**WHAT TO PRODUCE**: Please filter the data below down to the lines holding the string "opcodeFormat".

[Saved entries]

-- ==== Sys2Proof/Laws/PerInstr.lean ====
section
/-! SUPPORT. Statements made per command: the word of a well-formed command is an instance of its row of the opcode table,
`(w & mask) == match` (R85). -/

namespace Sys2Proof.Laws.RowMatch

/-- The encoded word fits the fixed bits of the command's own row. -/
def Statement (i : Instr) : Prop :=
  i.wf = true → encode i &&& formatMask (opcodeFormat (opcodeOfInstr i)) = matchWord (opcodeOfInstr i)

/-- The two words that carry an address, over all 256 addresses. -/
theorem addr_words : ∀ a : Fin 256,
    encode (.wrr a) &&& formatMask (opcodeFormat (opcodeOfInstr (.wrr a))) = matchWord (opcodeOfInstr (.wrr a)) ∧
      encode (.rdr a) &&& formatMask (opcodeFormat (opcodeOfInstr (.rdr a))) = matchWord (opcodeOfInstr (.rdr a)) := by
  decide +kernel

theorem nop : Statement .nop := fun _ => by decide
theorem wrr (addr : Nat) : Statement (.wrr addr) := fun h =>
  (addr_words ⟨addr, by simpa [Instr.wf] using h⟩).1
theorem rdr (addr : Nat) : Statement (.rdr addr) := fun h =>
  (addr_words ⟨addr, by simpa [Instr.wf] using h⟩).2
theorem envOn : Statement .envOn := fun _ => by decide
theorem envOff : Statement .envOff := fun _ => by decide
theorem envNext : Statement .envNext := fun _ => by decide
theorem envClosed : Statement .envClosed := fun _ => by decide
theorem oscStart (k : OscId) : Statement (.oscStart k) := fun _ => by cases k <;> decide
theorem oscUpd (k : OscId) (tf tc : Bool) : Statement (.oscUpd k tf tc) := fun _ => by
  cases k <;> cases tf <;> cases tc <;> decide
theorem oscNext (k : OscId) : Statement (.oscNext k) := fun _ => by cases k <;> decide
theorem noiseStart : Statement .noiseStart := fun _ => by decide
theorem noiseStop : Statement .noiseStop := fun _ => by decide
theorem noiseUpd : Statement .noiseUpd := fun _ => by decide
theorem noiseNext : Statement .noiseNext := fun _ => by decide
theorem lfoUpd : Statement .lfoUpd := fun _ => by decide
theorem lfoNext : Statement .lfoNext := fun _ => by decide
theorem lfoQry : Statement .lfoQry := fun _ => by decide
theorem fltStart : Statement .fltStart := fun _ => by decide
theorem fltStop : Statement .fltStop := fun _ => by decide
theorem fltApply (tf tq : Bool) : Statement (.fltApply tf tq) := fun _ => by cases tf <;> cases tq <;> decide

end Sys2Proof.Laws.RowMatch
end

---

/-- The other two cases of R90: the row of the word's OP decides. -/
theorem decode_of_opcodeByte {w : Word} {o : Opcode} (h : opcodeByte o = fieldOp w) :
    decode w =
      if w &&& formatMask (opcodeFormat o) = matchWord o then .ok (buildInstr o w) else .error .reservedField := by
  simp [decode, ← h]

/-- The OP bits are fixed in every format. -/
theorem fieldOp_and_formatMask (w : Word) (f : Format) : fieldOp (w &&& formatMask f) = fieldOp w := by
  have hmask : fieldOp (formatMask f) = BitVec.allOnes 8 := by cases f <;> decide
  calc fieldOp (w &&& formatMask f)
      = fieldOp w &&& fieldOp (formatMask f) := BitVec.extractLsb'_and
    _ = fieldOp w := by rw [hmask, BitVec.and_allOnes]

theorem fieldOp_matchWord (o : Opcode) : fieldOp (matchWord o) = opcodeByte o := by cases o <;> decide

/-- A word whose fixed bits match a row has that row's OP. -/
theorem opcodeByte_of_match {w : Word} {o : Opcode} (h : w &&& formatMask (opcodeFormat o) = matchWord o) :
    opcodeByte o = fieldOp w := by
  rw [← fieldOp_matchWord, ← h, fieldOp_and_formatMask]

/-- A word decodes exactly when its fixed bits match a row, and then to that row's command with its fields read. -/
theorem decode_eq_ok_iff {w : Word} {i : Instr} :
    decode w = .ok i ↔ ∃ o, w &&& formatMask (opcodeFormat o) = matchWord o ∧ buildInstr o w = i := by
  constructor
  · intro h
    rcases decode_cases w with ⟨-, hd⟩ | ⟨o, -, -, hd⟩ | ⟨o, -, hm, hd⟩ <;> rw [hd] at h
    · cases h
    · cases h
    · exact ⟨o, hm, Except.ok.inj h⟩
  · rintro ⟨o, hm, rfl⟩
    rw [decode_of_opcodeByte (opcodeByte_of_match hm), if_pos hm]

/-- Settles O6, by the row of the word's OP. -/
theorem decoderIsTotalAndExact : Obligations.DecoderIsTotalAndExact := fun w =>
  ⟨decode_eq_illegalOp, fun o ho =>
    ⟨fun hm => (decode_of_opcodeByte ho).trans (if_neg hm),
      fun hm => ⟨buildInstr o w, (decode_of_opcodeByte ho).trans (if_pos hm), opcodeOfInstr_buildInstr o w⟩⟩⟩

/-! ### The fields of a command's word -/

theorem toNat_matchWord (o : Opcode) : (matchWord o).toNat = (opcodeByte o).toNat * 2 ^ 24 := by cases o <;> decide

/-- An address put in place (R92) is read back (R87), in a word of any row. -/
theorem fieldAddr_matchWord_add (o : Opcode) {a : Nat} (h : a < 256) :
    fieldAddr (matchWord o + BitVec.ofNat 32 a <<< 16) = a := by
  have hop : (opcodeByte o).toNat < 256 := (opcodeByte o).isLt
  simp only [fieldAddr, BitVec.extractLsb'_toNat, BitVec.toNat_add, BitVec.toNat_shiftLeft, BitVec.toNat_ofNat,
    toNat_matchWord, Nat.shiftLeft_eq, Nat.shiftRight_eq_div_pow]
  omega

**ANSWER TO THE PROBLEM**:
  i.wf = true → encode i &&& formatMask (opcodeFormat (opcodeOfInstr i)) = matchWord (opcodeOfInstr i)
    encode (.wrr a) &&& formatMask (opcodeFormat (opcodeOfInstr (.wrr a))) = matchWord (opcodeOfInstr (.wrr a)) ∧
      encode (.rdr a) &&& formatMask (opcodeFormat (opcodeOfInstr (.rdr a))) = matchWord (opcodeOfInstr (.rdr a)) := by
      if w &&& formatMask (opcodeFormat o) = matchWord o then .ok (buildInstr o w) else .error .reservedField := by
theorem opcodeByte_of_match {w : Word} {o : Opcode} (h : w &&& formatMask (opcodeFormat o) = matchWord o) :
    decode w = .ok i ↔ ∃ o, w &&& formatMask (opcodeFormat o) = matchWord o ∧ buildInstr o w = i := by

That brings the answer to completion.